(MATERIAL FOR THIS EXERCISE Opens)

/-- An instruction that swaps two legal groups and writes SWP: the groups are exchanged in the lanes whose bit is 1 (R252). -/
theorem exec_swap {i : Instr} {s : State} {fa fb : FReg} {sw b : Lanes Bool} {n : BitVec 2}
    (h : exec i s = retire ((s.swapGroups fa fb sw (swapSize n)).setSwp b))
    (hn : (Instr.cswapf fa fb n).wellFormed = true) :
    ∃ t, exec i s = .next t ∧ t.pc = s.pc + 1 ∧
      Frame { fregs := groupList fa (n.toNat + 1) ++ groupList fb (n.toNat + 1), swp := true } s t ∧
      ∀ l, t.swp.get l = b.get l ∧ ∀ c < n.toNat + 1,
        (t.freg (groupReg fa c)).get l =
          (if sw.get l then (s.freg (groupReg fb c)).get l else (s.freg (groupReg fa c)).get l) ∧
        (t.freg (groupReg fb c)).get l =
          (if sw.get l then (s.freg (groupReg fa c)).get l else (s.freg (groupReg fb c)).get l) := by
  obtain ⟨ha, hb, hapart⟩ := swap_groups_legal hn
  refine ⟨_, h, ?_, (frame_swap s fa fb sw b _).advance, fun l => ⟨rfl, fun c hc => ?_⟩⟩
  · rw [State.advance_pc, State.setSwp_pc, State.swapGroups_pc]
  · obtain ⟨hca, hcb⟩ := State.freg_swapGroups_member s fa fb sw _ ha hb hapart c hc
    rw [← blend_get, ← blend_get, ← hca, ← hcb]
    exact ⟨rfl, rfl⟩

/-- CSWAP with legal groups, by the same check as CSWAPF, and a bit index in range (R254). -/
theorem exec_cswap (s : State) {fa fb : FReg} (sa : SReg) {cc : CReg} {n : BitVec 2}
    (hn : (Instr.cswapf fa fb n).wellFormed = true) (hc : (s.creg cc).toNat ≤ 255) :
    ∃ t, exec (.cswap fa fb sa cc n) s = .next t ∧ t.pc = s.pc + 1 ∧
      Frame { fregs := groupList fa (n.toNat + 1) ++ groupList fb (n.toNat + 1), swp := true } s t ∧
      ∀ l, let b := ((s.sreg sa).get l).getLsbD (s.creg cc).toNat
        t.swp.get l = b ∧ ∀ c < n.toNat + 1,
          (t.freg (groupReg fa c)).get l =
            (if s.swp.get l ^^ b then (s.freg (groupReg fb c)).get l else (s.freg (groupReg fa c)).get l) ∧
          (t.freg (groupReg fb c)).get l =
            (if s.swp.get l ^^ b then (s.freg (groupReg fa c)).get l else (s.freg (groupReg fb c)).get l) := by
  obtain ⟨t, ht, hpc, hframe, hlanes⟩ := exec_swap (i := .cswap fa fb sa cc n) (s := s)
    ((if_neg (not_swapIllegal hn)).trans (if_neg (Nat.not_lt.2 hc))) hn
  refine ⟨t, ht, hpc, hframe, fun l => ?_⟩
  have hlane := hlanes l
  simpa only [forEachLane_get] using hlane

/-- Settles O32: both instructions exchange by their bits, CSWAP's being SWP XOR the scalar bit. -/
theorem cswapAndCswapfExchangeTheirGroups : Obligations.CswapAndCswapfExchangeTheirGroups := by
  intro s fa fb sa cc n
  refine ⟨fun hn hc => exec_cswap s sa hn hc, fun hn => ?_⟩
  obtain ⟨t, ht, hpc, hframe, hlanes⟩ := exec_swap (i := .cswapf fa fb n) (if_neg (not_swapIllegal hn)) hn
  refine ⟨t, ht, hpc, hframe, fun l => ?_⟩
  have hlane := hlanes l
  rwa [forEachLane_get] at hlane

/-! ## The ladder step -/

/-- The ladder step in the field, as the formulas of R251. -/
theorem ladStep_zmod (x1 : Nat) (q : Ladder) :
    let A : ZMod p := q.x2 + q.z2
    let B : ZMod p := q.x2 - q.z2
    let C : ZMod p := q.x3 + q.z3
    let D : ZMod p := q.x3 - q.z3
    let E : ZMod p := A ^ 2 - B ^ 2
    ((ladStep x1 q).x2 : ZMod p) = A ^ 2 * B ^ 2 ∧ ((ladStep x1 q).z2 : ZMod p) = E * (A ^ 2 + 121665 * E) ∧
      ((ladStep x1 q).x3 : ZMod p) = (D * A + C * B) ^ 2 ∧ ((ladStep x1 q).z3 : ZMod p) = x1 * (D * A - C * B) ^ 2 := by
  simp only [ladStep, a24, gfMul_zmod, gfAdd_zmod, gfSub_zmod, gfSqr_zmod, ← sq, Nat.cast_ofNat, and_self]
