-- ==== Sys2Proof/Machine/RegMap.lean ====
section
/-! DEFINITION. The register pages of the manual, row by row: R39, R44, R51, R64, R85 to R87, R104, R105, R133, R146,
R165, R166, R186, R187, R216 to R220, R252, R272, R296 to R318, R341 to R343, R356, R357, R375 to R377, R400, R421,
R422, R442, R445, R446, R465. A row's `mask` holds the bits that the row names (log 4), `lo` and `hi` its range,
`err` the counter of a write outside it. -/

namespace Sys2Proof.Machine

/-- The access codes of R8. -/
inductive Acc where
  | rw | ro | w1c | rc | wo | rwl
  deriving DecidableEq, Repr

/-- One row of a page's register table: `n` registers from `off`, `stride` apart; `pair`: LO and HI words of R50;
`stat`: a 64-bit statistics counter (R7, R52). -/
structure RegRow where
  off    : Nat
  n      : Nat
  stride : Nat
  acc    : Acc
  reset  : Nat
  mask   : Nat
  lo     : Nat
  hi     : Nat
  err    : Nat
  pair   : Bool
  stat   : Bool
  deriving DecidableEq, Repr

/-- A register of the manual by block type code and offset. -/
abbrev RegId := Nat × Nat

/-- The first word of a 64-bit register, for a table row. -/
def RegRow.covers (r : RegRow) (off : Nat) : Bool :=
  r.off ≤ off && (off - r.off) / r.stride < r.n &&
    ((off - r.off) % r.stride == 0 || (r.pair && (off - r.off) % r.stride == 4)) ||
  (r.pair && r.n == 1 && off == r.off + 4)

/-- Registers of the TBLCOMMON pages HTBL, TCAM, FLOW and LEARN (R216). -/
def tblcommonRows : List RegRow :=
  [⟨0x100, 1, 4, .ro, 0x0, 0xFFFFFFFF, 0, 4294967295, 99, false, false⟩,
   ⟨0x104, 1, 4, .ro, 0x0, 0xFFFFFFFF, 0, 4294967295, 99, false, false⟩,
   ⟨0x108, 1, 4, .ro, 0x0, 0xFFFFFFFF, 0, 4294967295, 99, false, false⟩,
   ⟨0x10C, 1, 4, .ro, 0x0, 0xFFFFFFFF, 0, 4294967295, 99, false, false⟩]

/-- Registers of the HUB page. -/
def hubRows : List RegRow :=
  [⟨0x100, 8, 4, .ro, 0x0, 0xFFFFFFFF, 0, 4294967295, 99, false, false⟩,
   ⟨0x120, 1, 4, .rw, 0x0, 0xFF, 0, 4294967295, 99, false, false⟩,
   ⟨0x124, 1, 4, .wo, 0x0, 0xFF, 0, 4294967295, 99, false, false⟩,
   ⟨0x128, 1, 4, .rw, 0x2710, 0xFFFFFFFF, 0, 4294967295, 99, false, false⟩,
   ⟨0x12C, 1, 4, .rc, 0x0, 0xFFFFFFFF, 0, 4294967295, 99, false, false⟩,
   ⟨0x140, 16, 4, .ro, 0x0, 0xFFFFFFFF, 0, 4294967295, 99, false, false⟩,
   ⟨0x400, 256, 4, .rwl, 0x0, 0xB00007FF, 0, 4294967295, 99, false, false⟩,
   ⟨0x800, 256, 4, .rwl, 0x0, 0xFF, 0, 4294967295, 99, false, false⟩]
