/-- A malformed cause (R119, R120, R123): counted; the lowest faulting index is latched until ERROR shows; nothing is
consumed from the next work item boundary on. A doorbell cause drops receive buffers that no frame uses. -/
def malformed (s : State) (k cause : Nat) (idx : BitVec 16) : State :=
  let s := s.bumpErr blkQMGR (queuePort k) (if cause = 0x08 then 1 else 0)
  match Tbl.get? s.queues k with
  | none => s
  | some q =>
    if q.state ≠ 1 then s
    else
      let bell := decide (0x08 ≤ cause) && q.waits
      let free := if bell then q.items.find? (fun i => i.fate.isNone) else none
      let head := match free with | some i => i.idx | none => q.headIdx
      let q := if bell then { q with items := q.items.filter (fun i => i.fate.isSome), chain := [], u := head } else q
      let low := match q.stopAt with
        | none => true
        | some _ => decide ((idx - q.c).toNat < (q.fidx - q.c).toNat)
      let q := if low then { q with cause := cause, fidx := idx } else q
      let stop := match q.stopAt with
        | none => head
        | some i => if (head - q.c).toNat < (i - q.c).toNat then head else i
      settleQueue (setQueue s k { q with stopAt := some stop }) k

/-- Work items formed from the slots read, with the causes found (R110, R119, R120). -/
def formItems : Nat → Queue → List WorkItem → Queue × List WorkItem × Option (Nat × BitVec 16)
  | 0, q, acc => (q, acc, none)
  | f + 1, q, acc =>
    if q.stopAt = some q.headIdx then (q, acc, none)
    else
      match scan q.kind q.log2 q.headIdx q.chain with
      | .wait => (q, acc, none)
      | .bad cause n => (q, acc, some (cause, q.headIdx + BitVec.ofNat 16 n))
      | .item n slots payload =>
        let it : WorkItem := { idx := q.headIdx, slots := slots, entries := q.chain.take n, payload := payload }
        formItems f { q with chain := q.chain.drop slots, items := q.items ++ [it] } (acc ++ [it])

/-! ## Reading (R114) -/

/-- Slots the next read may cover: at most 32, below D, not past the ring's end (log 17). -/
def Queue.readMax (q : Queue) : Nat :=
  if q.reading || q.state != 1 || (q.stopping && q.chain.isEmpty) then 0
  else min (min 32 q.avail) (2 ^ q.log2 - q.u.toNat % 2 ^ q.log2)

/-- The context a queue needs is resident and no hart has it locked, or it has none (R260, R325). -/
def resident (s : State) (h : Nat) : Bool :=
  match Tbl.get? s.ctxs h with | some c => c.state == 3 && !c.waitSlot && c.lock.isNone | none => true

/-- A send ring of a QP is read only once the QP is in RTS, and in ERROR to be flushed (R226, R227). -/
def sendIdle (s : State) (q : Queue) : Bool :=
  q.kind == 2 && (match Tbl.get? s.qps q.bind with | some p => p.state != 3 && p.state != 4 | none => true)

/-- The object is being handed back: nothing more is fetched for it (R398). -/
def handingBack (s : State) (port handle : Nat) : Bool := s.twin.handing.contains port && s.twin.taken.contains handle

/-- Start the next descriptor read, if there is something to read. -/
def pull (s : State) (k : Nat) : State :=
  match Tbl.get? s.queues k with
  | none => s
  | some q =>
    let n := q.readMax
    if n = 0 || !resident s q.handle || handingBack s (queuePort k) q.handle || sendIdle s q || !accepts s blkQMGR (queuePort k) then s
    else
      (setQueue s k { q with reading := true }).emit
        (.memRead (queuePort k) (queueSel k) 1 (q.base + 32 * (q.u.toNat % 2 ^ q.log2)) (32 * n) false)

/-- Slots arrive for an outstanding read: the items they make, the cause they end in; the next read starts. Answers
the new items for the queue's kind to start. -/
def takeSlots (s : State) (k : Nat) (slots : List (List Dword)) : State × List WorkItem :=
  match Tbl.get? s.queues k with
  | none => (s, [])
  | some q =>
    let q := { q with reading := false }
    let n := q.readMax
    let got := (slots.take n).map (fun e => padQ e 4)
    let q := { q with u := q.u + BitVec.ofNat 16 got.length, chain := q.chain ++ got }
    let r := formItems (q.chain.length + 1) q []
    let s := setQueue s k r.1
    let s := match r.2.2 with | some (c, i) => malformed s k c i | none => s
    (pull (settleQueue s k) k, r.2.1)

/-! ## Doorbells (R113) -/

/-- Judge a doorbell for a queue that is neither NONE nor QUARANTINED. -/
def judgeBell (s : State) (k : Nat) (value : Word) : State :=
  match Tbl.get? s.queues k with
  | none => s
  | some q =>
    let p := BitVec.ofNat 16 value.toNat
    let ahead := (p - q.c).toNat
    let refuse := fun (c : Nat) =>
      if q.state = 1 then malformed s k c p else s.bumpErr blkQMGR (queuePort k) (if c = 8 then 1 else 0)
    if bits value.toNat 31 16 ≠ 0 then refuse 0x09
    else if 2 ^ q.log2 < ahead then refuse 0x08
    else if p = q.d then s
    else if ahead < (q.d - q.c).toNat then s.bumpErr blkQMGR (queuePort k) 2
    else pull (touchQueue (setQueue s k { q with d := p }) k) k

/-! ## Completion in place (R115 to R117) -/

/-- The two writes that complete one entry: where, and qwords 1 and 2, then qword 3. -/
def entryWrites (q : Queue) (i : Nat) (e : List Dword) (q1 q2 q3 : Nat) : List (Nat × List Dword) :=
  let a := q.base + 32 * (i % 2 ^ q.log2)
  [(a + 8, [dw q1, dw q2]), (a + 24, [dw (q3 + b2n (entOwn e) * 2 ^ 62 + 2 ^ 63)])]

/-- The writes that complete a work item: every member of a chain, the LAST with STATUS, BYTE_COUNT and the rest; a
stamp not given is Rack Time at the write. -/
def itemWrites (s : State) (q : Queue) (it : WorkItem) (status count : Nat) : List (Nat × List Dword) :=
  let tr := if it.portStamp then it.trace else s.traceable
  let last := it.entries.length - 1
  (List.range it.entries.length).flatMap (fun j =>
    let e := it.entries.getD j []
    let i := it.idx.toNat + j
    if j < last then entryWrites q i e 0x01 s.ns (b2n s.traceable * 2 ^ 60)
    else entryWrites q i e (status + it.flags * 256 + count * 2 ^ 32) (if it.portStamp then it.stamp else s.ns)
           (it.aux.toNat + it.ptype * 2 ^ 32 + b2n tr * 2 ^ 60))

(MATERIAL FOR THIS EXERCISE Closes)

— YOUR OBJECTIVE —
Using the entries above, output exactly the lines between the line holding "refine ⟨_, h, ?_, (frame_swap" and the line holding "exact ⟨rfl, rfl⟩", end lines included, and nothing more.

— RESULT —
  refine ⟨_, h, ?_, (frame_swap s fa fb sw b _).advance, fun l => ⟨rfl, fun c hc => ?_⟩⟩
  · rw [State.advance_pc, State.setSwp_pc, State.swapGroups_pc]
  · obtain ⟨hca, hcb⟩ := State.freg_swapGroups_member s fa fb sw _ ha hb hapart c hc
    rw [← blend_get, ← blend_get, ← hca, ← hcb]
    exact ⟨rfl, rfl⟩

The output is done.